Exercise —
When the string "hfault" is part of a line below, that line should be copied.

Collected data entries
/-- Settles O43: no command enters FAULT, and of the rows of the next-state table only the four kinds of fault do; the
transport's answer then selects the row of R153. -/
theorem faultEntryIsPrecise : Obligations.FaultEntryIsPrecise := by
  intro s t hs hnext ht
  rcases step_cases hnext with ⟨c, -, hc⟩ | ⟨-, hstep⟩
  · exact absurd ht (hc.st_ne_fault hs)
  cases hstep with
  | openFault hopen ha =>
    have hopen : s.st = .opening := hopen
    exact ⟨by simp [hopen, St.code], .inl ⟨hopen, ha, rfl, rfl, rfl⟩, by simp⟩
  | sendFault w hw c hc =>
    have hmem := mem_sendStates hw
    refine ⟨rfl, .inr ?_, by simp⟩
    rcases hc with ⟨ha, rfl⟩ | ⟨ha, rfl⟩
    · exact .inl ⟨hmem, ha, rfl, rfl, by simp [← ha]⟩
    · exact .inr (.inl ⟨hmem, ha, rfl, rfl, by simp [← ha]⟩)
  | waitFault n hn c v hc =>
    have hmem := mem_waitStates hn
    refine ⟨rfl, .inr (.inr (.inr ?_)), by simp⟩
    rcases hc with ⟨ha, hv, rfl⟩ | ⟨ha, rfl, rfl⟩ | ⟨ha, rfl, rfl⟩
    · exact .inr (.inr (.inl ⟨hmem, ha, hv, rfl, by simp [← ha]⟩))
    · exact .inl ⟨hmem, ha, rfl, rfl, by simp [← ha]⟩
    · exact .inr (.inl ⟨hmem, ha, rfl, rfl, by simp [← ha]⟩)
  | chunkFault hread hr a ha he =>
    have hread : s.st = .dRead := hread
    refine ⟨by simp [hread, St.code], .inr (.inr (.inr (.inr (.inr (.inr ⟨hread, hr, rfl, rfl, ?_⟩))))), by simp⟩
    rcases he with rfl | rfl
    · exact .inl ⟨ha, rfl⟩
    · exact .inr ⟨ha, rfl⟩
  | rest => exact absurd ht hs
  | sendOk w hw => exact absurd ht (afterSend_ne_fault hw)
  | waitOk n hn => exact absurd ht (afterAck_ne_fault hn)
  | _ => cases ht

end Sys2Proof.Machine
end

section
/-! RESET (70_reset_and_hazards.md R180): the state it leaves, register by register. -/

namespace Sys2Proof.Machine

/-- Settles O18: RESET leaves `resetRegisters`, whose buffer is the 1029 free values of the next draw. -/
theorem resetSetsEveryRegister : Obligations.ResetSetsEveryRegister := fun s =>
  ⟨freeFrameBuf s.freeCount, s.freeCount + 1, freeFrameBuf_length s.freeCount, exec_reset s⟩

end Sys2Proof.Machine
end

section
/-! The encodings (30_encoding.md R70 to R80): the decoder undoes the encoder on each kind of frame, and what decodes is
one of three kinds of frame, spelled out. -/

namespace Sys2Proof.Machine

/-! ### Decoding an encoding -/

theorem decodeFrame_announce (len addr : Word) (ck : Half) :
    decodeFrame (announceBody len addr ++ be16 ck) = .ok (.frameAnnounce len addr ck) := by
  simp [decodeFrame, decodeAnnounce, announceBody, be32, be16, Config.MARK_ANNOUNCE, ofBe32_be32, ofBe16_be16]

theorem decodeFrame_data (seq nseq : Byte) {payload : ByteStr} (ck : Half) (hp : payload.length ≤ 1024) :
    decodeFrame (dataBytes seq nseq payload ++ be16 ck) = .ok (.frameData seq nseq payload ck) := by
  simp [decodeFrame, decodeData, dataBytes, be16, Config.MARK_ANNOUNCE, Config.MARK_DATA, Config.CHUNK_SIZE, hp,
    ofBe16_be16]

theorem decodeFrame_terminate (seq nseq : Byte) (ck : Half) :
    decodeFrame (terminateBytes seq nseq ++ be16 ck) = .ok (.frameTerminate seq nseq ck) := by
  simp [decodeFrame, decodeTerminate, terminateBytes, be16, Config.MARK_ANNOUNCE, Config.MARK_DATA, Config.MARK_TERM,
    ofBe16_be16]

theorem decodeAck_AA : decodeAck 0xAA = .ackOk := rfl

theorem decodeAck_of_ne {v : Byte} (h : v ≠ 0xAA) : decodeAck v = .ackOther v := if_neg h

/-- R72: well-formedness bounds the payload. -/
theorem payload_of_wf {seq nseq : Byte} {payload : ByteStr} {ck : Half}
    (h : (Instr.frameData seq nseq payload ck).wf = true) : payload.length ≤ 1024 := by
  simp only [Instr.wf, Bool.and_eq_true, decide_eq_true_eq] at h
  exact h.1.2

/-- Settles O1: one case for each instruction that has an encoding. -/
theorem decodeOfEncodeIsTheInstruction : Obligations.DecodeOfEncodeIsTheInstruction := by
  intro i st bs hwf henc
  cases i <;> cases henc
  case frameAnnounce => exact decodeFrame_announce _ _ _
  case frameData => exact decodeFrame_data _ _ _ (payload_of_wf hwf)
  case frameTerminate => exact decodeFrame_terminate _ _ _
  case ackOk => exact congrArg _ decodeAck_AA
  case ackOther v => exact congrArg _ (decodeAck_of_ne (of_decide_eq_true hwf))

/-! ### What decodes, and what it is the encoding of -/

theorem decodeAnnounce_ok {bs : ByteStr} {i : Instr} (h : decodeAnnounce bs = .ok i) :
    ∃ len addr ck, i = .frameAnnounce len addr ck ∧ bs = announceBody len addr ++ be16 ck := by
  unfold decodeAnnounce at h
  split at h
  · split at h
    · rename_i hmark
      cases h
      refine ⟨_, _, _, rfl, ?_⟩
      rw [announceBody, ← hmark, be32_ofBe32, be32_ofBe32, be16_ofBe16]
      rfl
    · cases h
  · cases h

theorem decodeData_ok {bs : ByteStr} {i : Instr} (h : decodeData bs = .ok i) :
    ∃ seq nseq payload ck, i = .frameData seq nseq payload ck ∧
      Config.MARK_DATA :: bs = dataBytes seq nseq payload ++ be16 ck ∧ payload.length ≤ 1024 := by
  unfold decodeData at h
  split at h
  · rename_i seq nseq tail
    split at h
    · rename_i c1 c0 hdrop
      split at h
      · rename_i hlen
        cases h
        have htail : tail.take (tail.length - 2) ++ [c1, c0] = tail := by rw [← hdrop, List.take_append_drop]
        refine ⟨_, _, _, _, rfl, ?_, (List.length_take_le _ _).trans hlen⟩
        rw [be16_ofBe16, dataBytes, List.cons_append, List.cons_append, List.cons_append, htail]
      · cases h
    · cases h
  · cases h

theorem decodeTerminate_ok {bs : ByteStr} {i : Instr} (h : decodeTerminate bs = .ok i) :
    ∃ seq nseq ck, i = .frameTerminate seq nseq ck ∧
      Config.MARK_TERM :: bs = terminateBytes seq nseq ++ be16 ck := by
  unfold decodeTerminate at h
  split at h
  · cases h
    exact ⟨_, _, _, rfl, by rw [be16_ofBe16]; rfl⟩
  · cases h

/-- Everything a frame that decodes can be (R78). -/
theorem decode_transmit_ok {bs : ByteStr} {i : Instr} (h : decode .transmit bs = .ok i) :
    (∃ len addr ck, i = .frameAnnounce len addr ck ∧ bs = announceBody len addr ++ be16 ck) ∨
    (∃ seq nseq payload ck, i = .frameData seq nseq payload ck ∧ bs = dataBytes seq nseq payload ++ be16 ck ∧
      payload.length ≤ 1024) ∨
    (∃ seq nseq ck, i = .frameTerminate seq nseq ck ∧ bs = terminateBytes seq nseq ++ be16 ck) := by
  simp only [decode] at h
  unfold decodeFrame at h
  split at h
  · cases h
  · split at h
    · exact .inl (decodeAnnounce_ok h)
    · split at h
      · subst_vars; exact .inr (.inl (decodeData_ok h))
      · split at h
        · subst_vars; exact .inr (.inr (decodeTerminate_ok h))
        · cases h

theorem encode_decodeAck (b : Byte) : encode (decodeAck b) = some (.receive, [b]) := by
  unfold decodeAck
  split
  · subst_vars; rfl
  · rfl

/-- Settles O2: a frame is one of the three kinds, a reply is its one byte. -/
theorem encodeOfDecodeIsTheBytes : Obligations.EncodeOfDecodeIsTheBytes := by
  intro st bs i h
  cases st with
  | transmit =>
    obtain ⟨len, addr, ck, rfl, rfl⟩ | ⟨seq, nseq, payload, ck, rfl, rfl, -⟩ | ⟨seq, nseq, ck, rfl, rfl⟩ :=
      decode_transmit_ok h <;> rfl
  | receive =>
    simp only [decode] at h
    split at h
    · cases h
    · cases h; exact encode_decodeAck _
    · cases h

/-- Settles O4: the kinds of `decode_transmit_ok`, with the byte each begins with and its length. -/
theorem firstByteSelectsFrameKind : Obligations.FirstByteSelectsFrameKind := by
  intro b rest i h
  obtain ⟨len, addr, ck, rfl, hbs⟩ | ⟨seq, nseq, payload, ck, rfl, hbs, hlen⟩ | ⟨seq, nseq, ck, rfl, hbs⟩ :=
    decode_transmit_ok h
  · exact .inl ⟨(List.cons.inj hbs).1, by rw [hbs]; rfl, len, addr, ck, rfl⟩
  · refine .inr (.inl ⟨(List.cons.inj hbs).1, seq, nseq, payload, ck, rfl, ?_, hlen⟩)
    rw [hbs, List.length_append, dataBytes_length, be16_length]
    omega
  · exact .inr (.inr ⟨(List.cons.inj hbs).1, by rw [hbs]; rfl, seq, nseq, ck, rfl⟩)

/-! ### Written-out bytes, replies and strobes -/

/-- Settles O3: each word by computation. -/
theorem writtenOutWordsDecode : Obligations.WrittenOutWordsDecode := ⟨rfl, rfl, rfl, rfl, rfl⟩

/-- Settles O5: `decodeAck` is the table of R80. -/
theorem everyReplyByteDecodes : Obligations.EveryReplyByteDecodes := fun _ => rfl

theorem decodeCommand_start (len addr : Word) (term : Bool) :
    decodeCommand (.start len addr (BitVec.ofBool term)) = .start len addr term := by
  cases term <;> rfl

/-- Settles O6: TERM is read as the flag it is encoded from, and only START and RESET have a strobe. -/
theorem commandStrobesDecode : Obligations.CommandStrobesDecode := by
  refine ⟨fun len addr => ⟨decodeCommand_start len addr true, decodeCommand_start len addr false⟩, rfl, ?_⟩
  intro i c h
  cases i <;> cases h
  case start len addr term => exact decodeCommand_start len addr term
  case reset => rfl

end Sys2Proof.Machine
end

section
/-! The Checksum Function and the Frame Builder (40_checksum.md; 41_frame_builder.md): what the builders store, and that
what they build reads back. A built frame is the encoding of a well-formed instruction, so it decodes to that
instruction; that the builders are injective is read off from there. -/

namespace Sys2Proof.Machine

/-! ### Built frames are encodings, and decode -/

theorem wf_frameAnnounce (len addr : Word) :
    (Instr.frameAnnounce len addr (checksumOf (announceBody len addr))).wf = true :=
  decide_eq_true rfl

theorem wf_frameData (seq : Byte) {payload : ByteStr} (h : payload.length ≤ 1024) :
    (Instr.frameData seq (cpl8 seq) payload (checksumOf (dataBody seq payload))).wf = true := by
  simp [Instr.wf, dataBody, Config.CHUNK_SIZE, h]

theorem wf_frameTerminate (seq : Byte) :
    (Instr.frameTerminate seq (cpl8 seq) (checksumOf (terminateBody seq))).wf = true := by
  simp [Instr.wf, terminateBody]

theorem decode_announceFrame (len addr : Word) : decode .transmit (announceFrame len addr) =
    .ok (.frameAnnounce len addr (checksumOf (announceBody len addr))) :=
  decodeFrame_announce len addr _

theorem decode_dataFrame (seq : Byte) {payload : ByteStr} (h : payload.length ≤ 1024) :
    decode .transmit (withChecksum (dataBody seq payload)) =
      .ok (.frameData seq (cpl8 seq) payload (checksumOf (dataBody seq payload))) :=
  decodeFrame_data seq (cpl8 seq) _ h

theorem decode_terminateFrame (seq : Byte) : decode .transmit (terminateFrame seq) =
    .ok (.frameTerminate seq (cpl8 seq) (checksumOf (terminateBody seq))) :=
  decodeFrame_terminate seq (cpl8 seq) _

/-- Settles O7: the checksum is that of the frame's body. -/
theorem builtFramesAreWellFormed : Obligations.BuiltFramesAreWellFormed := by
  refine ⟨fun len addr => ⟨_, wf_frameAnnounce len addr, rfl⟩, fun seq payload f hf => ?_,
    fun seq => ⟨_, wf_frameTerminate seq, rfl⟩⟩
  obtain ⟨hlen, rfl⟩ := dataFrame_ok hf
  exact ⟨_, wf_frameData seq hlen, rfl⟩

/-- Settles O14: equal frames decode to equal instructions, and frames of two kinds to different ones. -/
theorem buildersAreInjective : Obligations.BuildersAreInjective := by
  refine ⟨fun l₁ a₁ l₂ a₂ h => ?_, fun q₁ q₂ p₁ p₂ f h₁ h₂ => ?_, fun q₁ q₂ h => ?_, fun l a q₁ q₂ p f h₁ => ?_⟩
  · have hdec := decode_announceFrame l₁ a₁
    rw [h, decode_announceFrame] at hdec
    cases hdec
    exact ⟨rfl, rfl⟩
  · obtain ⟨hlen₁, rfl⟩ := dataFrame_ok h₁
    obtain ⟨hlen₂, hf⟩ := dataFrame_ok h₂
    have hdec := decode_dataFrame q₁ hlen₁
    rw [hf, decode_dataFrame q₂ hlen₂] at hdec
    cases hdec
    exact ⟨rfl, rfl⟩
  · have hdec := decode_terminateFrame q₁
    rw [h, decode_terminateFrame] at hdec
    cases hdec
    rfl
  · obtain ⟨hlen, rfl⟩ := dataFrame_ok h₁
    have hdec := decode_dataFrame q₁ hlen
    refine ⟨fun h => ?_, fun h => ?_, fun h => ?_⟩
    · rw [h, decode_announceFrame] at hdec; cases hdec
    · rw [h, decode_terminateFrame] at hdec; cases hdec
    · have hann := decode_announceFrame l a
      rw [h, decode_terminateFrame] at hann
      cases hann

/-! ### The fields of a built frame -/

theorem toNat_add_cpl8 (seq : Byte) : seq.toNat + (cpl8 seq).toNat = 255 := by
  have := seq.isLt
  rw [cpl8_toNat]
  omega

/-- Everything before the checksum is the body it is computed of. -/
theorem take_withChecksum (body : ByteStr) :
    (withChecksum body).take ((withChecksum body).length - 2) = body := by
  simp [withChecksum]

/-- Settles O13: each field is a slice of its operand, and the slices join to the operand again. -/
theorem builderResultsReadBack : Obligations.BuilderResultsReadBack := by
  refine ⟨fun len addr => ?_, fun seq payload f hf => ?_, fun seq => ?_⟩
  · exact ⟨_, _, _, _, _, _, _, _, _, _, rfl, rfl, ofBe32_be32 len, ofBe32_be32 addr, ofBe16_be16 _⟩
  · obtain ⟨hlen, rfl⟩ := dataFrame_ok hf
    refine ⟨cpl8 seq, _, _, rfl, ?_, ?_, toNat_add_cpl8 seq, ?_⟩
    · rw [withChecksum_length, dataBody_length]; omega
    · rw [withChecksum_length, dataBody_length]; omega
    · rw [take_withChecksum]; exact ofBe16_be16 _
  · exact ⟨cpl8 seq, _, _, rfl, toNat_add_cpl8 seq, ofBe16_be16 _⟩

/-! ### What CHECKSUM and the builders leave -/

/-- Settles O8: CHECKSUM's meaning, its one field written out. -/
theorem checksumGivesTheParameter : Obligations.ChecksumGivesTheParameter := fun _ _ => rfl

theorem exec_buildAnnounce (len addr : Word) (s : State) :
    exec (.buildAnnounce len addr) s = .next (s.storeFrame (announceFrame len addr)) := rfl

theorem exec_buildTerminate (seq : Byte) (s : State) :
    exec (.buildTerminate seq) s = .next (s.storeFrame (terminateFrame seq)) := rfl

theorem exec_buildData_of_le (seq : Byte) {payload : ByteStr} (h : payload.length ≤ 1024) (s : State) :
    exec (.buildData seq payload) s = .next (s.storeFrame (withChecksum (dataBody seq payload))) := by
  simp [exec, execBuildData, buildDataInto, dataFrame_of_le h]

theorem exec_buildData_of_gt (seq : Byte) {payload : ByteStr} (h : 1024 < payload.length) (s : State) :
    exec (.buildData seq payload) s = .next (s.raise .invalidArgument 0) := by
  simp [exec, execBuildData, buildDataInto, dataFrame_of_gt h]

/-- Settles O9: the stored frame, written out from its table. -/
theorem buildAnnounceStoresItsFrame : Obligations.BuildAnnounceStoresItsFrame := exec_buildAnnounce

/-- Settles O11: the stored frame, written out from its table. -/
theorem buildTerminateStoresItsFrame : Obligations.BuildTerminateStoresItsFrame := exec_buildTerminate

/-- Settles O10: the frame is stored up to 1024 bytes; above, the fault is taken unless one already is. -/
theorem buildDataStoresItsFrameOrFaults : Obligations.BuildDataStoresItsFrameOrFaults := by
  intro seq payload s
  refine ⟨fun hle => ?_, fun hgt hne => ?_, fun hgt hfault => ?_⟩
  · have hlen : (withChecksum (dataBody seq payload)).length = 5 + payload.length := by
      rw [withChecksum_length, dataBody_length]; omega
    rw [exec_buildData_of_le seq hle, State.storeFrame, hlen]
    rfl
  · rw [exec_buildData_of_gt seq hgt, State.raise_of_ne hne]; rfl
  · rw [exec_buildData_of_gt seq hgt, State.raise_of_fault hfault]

Answer below —
  refine ⟨fun hle => ?_, fun hgt hne => ?_, fun hgt hfault => ?_⟩
  · rw [exec_buildData_of_gt seq hgt, State.raise_of_fault hfault]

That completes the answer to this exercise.